Изменить размер шрифта - +

— Нет.

— Да! Я не поеду в Венецию. Тем более в тот самый дом, где впервые познал… Да ты посмотри на меня: ни за что не поеду, я же умру, как только войду в этот дом! А я завещал свой скелет науке. Только представь, сколько хлопот будет с его переправкой в Россию?!

— Твоя мама попросила сжечь эти письма в доме, где ты слушал певицу по ночам?

— Не в доме, конечно, — на канале у этого дома, чтобы пепел попал в воду.

— Сколько лет ей было, когда она отдала письма?

— Ей?.. Нужно посчитать. Девяносто семь минус пятьдесят… Подожди, она умерла на следующий год, это было в сорок восьмом. Значит, она…

— Она отдала тебе письма, когда ей было пятьдесят семь лет.

— Это так важно?

Тогда я сказала “нет”. Промучилась недели две, потом не выдержала.

— Рассказывай, — приказал старик, как только я пришла. — Что тебя так изводит? Ты влюблена?

— Прекрати, я люблю только тебя, — отмахнулась я.

— Прекрасный ответ для семнадцатилетней кокетки. Тогда что же?

И я решилась.

Сама не понимаю, как у меня повернулся язык, но я выдала старику свои предположения. Я сказала, что польская певица и его мать… что они страстно любили друг друга и дважды назначали встречи в Венеции. Эти звуки из верхнего окна…

— Прекрати. Это неудачная фантазия, — через силу улыбнулся старик.

— Это не фантазия. В письмах есть даты. Я посмотрела — в их вторую и последнюю встречу тебе было как раз двенадцать лет!

— Прекрати сейчас же, иначе ты больше не войдешь в мой дом!

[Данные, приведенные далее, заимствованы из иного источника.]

/-- A request performed. `got` is the burst as delivered, where it is not as written. With `uncorr` it was found
uncorrectable, and counts as 0: a read delivers 0, a narrow write puts 0 in the other bytes of the burst (R272). -/
def State.perform (s : State) (a : Nat) (r : DReq) (got : Option Bytes) (uncorr : Bool) : State :=
  let b := s.reqLin a r / 64
  let got := if uncorr then some (zeros 64) else got
  let s1 :=
    if r.src = .scrub then
      match got with
      | some bs => s.modDram (fun d => { d with mem := Tab.putRun 0 [a] (64 * b) bs d.mem })
      | none => s
    else if r.write then
      let s1 := s.dramPut a r.addr r.data
      let s2 := match got with
        | some bs => s1.dramPut a (r.addr / 64 * 64) ((List.range 64).map (fun k =>
            if r.addr % 64 ≤ k ∧ k < r.addr % 64 + r.len ∧ (r.data.getD (k - r.addr % 64) none).isSome then none else bs[k]?))
        | none => s1
      (if r.whole ∨ uncorr then s2.modDram (fun d => { d with poison := Tab.put false d.poison [a, b] false }) else s2).readBack a
        r [] uncorr
    else
      s.readBack a r (match got with
        | some bs => (bs.drop (r.addr % 64)).take r.len
        | none => s.dramBytes a r.addr r.len) uncorr
  s1.dropReq a r.id

/-! ## Which request is served (R266 to R270) -/

/-- A request is ready: it holds a slot, nothing holds its rank, bank or subchannel back, and neither the burst order nor
in-order mode puts another first (R260, R267 to R269). -/
def State.reqReady (s : State) (a : Nat) (r : DReq) : Bool :=
  let l := s.reqLin a r
  let sub := linSub l
  let ref := Tab.get 0 s.dram.refresh [a, sub]
  let before := (s.reqs a).takeWhile (fun x => decide (x.id ≠ r.id))
  let io := Tab.get [] s.dram.inOrder [a, sub, linBankKey l]
  r.slot && decide (ref ≠ 255) && decide (ref ≠ 1 + bits l 17 16) &&
    decide (Tab.get none s.dram.diag [a, sub, linRank l] = none) &&
    before.all (fun x => decide (s.reqLin a x / 64 ≠ l / 64)) && (decide (io = []) || decide (io.head? = some r.id))

/-- Where a ready request stands: class 0 and promoted requests first, then the classes; within them hits of an open row
first (DEDUCED: a promoted request is ordered with class 0 in both). -/
def State.reqRank (s : State) (a : Nat) (r : DReq) : Nat :=
  let l := s.reqLin a r
  2 * (if r.promoted then 0 else r.cls) + b2n (decide (Tab.get 0 s.dram.openRow [a, linSub l, linBankKey l] ≠ 1 + linRow l))

/-- The controller serves a request next: it is ready, and no ready one of its subchannel stands before it, the older first
of two that stand alike. -/
def State.isNext (s : State) (a : Nat) (r : DReq) : Bool :=
  let before := ((s.reqs a).takeWhile (fun x => decide (x.id ≠ r.id))).map (·.id)
  s.reqReady a r && !((s.reqs a).any (fun x => decide (x.id ≠ r.id) && decide (s.reqSub a x = s.reqSub a r) &&
    (decide (s.reqRank a x < s.reqRank a r) || (decide (s.reqRank a x = s.reqRank a r) && before.contains x.id)) &&
    s.reqReady a x))

/-- The access of a request begins: its rank leaves power-down, and its row opens. -/
def State.openBank (s : State) (a l : Nat) : State :=
  (s.wakeRank a (linSub l) (linRank l)).modDram (fun d =>
    { d with openRow := Tab.put 0 d.openRow [a, linSub l, linBankKey l] (1 + linRow l) })

/-- SOURCE of the freeze record for a request (R274). -/
def State.reqSource (s : State) (r : DReq) : Nat :=
  match r.src with
  | .trace => 0x80
  | .scrub => 0x80
  | .job id _ =>
    match s.dram.jobs.find? (fun j => decide (j.id = id)) with
    | some j => match j.who with | .cmd ⟨.host n, _, _⟩ => 0x40 + n | _ => 0x80
    | none => 0x80
  | _ => r.part

/-! ## Serving a request (R258) -/

/-- The controller freezes for a request. -/
def State.freezeFor (s : State) (a kind : Nat) (r : DReq) (mask : Nat) : State :=
  let l := s.reqLin a r
  s.dramFreeze a kind (some r.id) l (linSub l) r.cls (s.reqSource r) mask none

/-- A decoded request is done: a write goes out with `crc` write CRC errors, of which three are retried (R271). -/
def State.finish (s : State) (a : Nat) (r : DReq) (got : Option Bytes) (uncorr : Bool) (crc : Nat) : State :=
  if r.write then
    let s1 := s.bump .ddrWcrcRetry a (s.reqSub a r) (min 3 crc)
    if crc ≤ 3 then s1.perform a r got uncorr else s1.freezeFor a 2 r 0
  else s.perform a r got uncorr

/-- A burst of the patrol, or of a page copy, found uncorrectable: counted, poisoned, and its page is due to be retired
(R265). -/
def State.scrubBad (s : State) (a l : Nat) : State :=
  ((s.bump .ddrErrUncorrCount a (linSub l) 1).modDram (fun d => d.poisonBurst a (l / 64))).dueOf a l

/-- DRAM_REQUEST_SERVE: the controller serves the request that is next. `bad` and `second` are the symbols in error of the burst
at its first and second read, `crc` the write CRC errors that a write meets. -/
def State.serve (s : State) (a id : Nat) (bad second : List (Nat × Nat)) (crc : Nat) : State :=
  match (s.reqs a).find? (fun r => r.id = id) with
  | none => s
  | some r =>
    if s.flag .ddrStatusFrozen a 0 ∨ !s.isNext a r then s
    else
      let l := s.reqLin a r
      let sub := linSub l
      let s0 := s.openBank a l
      if Tab.get false s.dram.rankOut [a, linRank l] then
        if r.src = .scrub then s0.dropReq a id else s0.perform a r none true
      else
        match (if r.write then s0.cowSick a r.addr else none) with
        | some c =>
          let cl := s0.dram.lin a (c.2 * 64)
          (s0.bump .ddrErrUncorrCount a (linSub cl) 1).dramFreeze a 1 none cl (linSub cl) 1 c.1 0 (some c.2)
        | none =>
          if r.whole then s0.finish a r none false crc
          else if Tab.get false s0.dram.poison [a, l / 64] then
            let s1 := s0.bump .ddrErrUncorrCount a sub 1
            if r.src = .scrub then s1.dropReq a id else s1.freezeFor a 1 r (devMask bad)
          else
            let x := s0.readBurst a l bad second
            match x.2 with
            | some d =>
              let s1 := x.1.finish a r d.1 false crc
              if 5 ≤ d.2 ∧ (s.markOf a sub (linRank l)).isNone then s1.diagnose a l ⟨1, 0, l / 64, bad⟩ else s1
            | none => x.1.diagnose a l ⟨if r.src = .scrub then 3 else 2, id, l / 64, second⟩

/-- DRAM_REQUEST_SERVE (R266). -/
def execDramRequestServe (a id : Nat) (bad second : List (Nat × Nat)) (crc : Nat) (s : State) : Host.Outcome State Fault Refusal :=
  .next (s.serve a id bad second crc)

/-- The diagnosis of a rank completes (R260): one failing device is marked, unless the rank holds a mark already, and the burst
is decoded with the marked device's symbols as erasures; without a mark a detected error is uncorrectable. -/
def State.diagnosis (s : State) (a sub rank failing : Nat) : State :=
  let k : Key := [a, sub, rank]
  match Tab.get none s.dram.diag k with
  | none => s
  | some d =>
    if s.flag .ddrStatusFrozen a 0 then s
    else
      let l := 64 * d.burst
      let s1 := s.modDram (fun x => { x with diag := Tab.put none x.diag k none })
      let s2 := if popcount 5 failing = 1 ∧ (s.markOf a sub rank).isNone then
        s1.setMark a sub rank ((setBitsOf 5 failing).headD 0) else s1
      let req := (s2.reqs a).find? (fun r => r.id = d.req)
      if d.why = 1 then s2
      else if (s2.markOf a sub rank).isSome then
        match req, d.why with
        | some r, 2 => s2.perform a r ((s2.readBurst a l d.bad d.bad).2.bind (·.1)) false
        | some r, 3 => s2.perform a r ((s2.readBurst a l d.bad d.bad).2.bind (·.1)) false
        | _, _ => s2
      else
        match req, d.why with
        | some r, 2 => (s2.bump .ddrErrUncorrCount a sub 1).freezeFor a 1 r (Nat.lor failing (devMask d.bad))
        | some r, 3 => (s2.scrubBad a l).dropReq a r.id
        | _, 4 => s2.scrubBad a l
        | _, _ => s2

/-- DEVICE_DIAGNOSIS (R260). -/
def execDeviceDiagnosis (a sub rank failing : Nat) (s : State) : Host.Outcome State Fault Refusal :=
  .next (s.diagnosis a sub rank failing)

/-! ## Patrol scrub (R257, R265) -/

/-- A pass of the patrol ends: each device's error-check-and-scrub count is read (R257). -/
def State.readEcs (s : State) (a sub : Nat) : State :=
  (List.range 10).foldl (fun s d =>
    let f := s.takeNat
    f.2.setReg .ddrEcsCount a (10 * sub + d) (f.1 % 2 ^ 16)) s

/-- PATROL_SCRUB: the next burst of a subchannel is requested, with class 3, where a slot is free. -/
def State.patrolScrub (s : State) (a sub : Nat) : State :=
  if !s.subOn a sub then s
  else
    let n := Tab.get 0 s.dram.patrol [a, sub]
    let f := s.freshId
    let x := f.2.submit a ⟨f.1, 3, 0x80, 128 * n + 64 * sub, 64, false, [], .scrub, false, false⟩
    if x.1.isSome then
      let s1 := x.2.modDram (fun d => { d with patrol := Tab.put 0 d.patrol [a, sub] ((n + 1) % 2 ^ 28) })
      if n + 1 = 2 ^ 28 then s1.readEcs a sub else s1
    else x.2

/-- PATROL_SCRUB (R265). -/
def execPatrolScrub (a sub : Nat) (s : State) : Host.Outcome State Fault Refusal := .next (s.patrolScrub a sub)

/-! ## Page copies (R263, R264) -/

/-- A page copy from one linear page to another can run: the controller serves, on both subchannels a class-3 slot is free, and
no refresh or diagnosis holds the banks and ranks of the two pages. -/
def State.copyReady (s : State) (a src dst : Nat) : Bool :=
  !s.flag .ddrStatusFrozen a 0 && [0, 1].all (fun sub =>
    let ref := Tab.get 0 s.dram.refresh [a, sub]
    slotFree (s.slotHolders a sub) 3 && decide (ref ≠ 255) && [src, dst].all (fun pg =>
      decide (ref ≠ 1 + bits (4096 * pg) 17 16) && decide (Tab.get none s.dram.diag [a, sub, linRank (4096 * pg)] = none)))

— Вот как? А что я такого сделала? Рассказала повелителю вымысла немного правды? Почему это тебя так ужасает? Что тут страшного? Ты только прочти, сколько в этих письмах страсти и настоящей преданной любви! Настоящей, понимаешь, живой, горячей, как кровь!

— Будь проклят тот день, когда я решил научить тебя французскому, — выдохнул старик. — Вот почему мои родители развелись после Венеции…

— Ты думаешь, твой отец узнал?

— Мой отец?.. Тебе лучше уйти.

Это было сказано таким тоном, что я сразу направилась к двери. В коридоре потрогала по инерции зонт, посмотрела на себя в зеркало и услышала шепот из комнаты:

— Эта шляпа, эта его дурацкая шляпа!..

Я сидела в подъезде на ступеньке лестницы и, похолодев внутренностями, видела, как отец Богдана, о котором в квартире не было ни одной бумажки, ни одного напоминания (“Мама все извела, чтобы не вспоминать о нем, а я был слишком мал тогда, чтобы настаивать на памяти”), идет по затертым ступенькам наверх, наверх… наверх… Туда, где спит после ночи любви женщина, которая увела из его постели жену. Мне самой не понравилось то, что я представила, я хотела прийти вечером, рассказать этот ужас и посмеяться вместе с ним, но он позвонил и просил не показываться ему на глаза несколько дней. А дальше вы знаете. Он покончил с собой в тот же вечер, пока я, злая и несчастная, тащилась в электричке на дачу к Тете-кенгуру, к ее шестнадцати хомякам, которых я зловредно каждый раз выпускала из клетки, а они, вопреки законам свободы, к ночи собирались обратно, к ее шести мальчикам, любимое занятие которых — пугать и причинять боль всяким незнакомым людям и животным, а потом либо убегать — по обстоятельствам — либо выпрашивать прощение, к ее девочке — редкий случай аутизма (еще бы — седьмая, младшая, идеальный объект для изучения братьями рефлексов млекопитающих), и собаке с кошкой — сенбернару и сиамской уродине, всегда непостижимым образом оказывающихся к утру у меня под одеялом.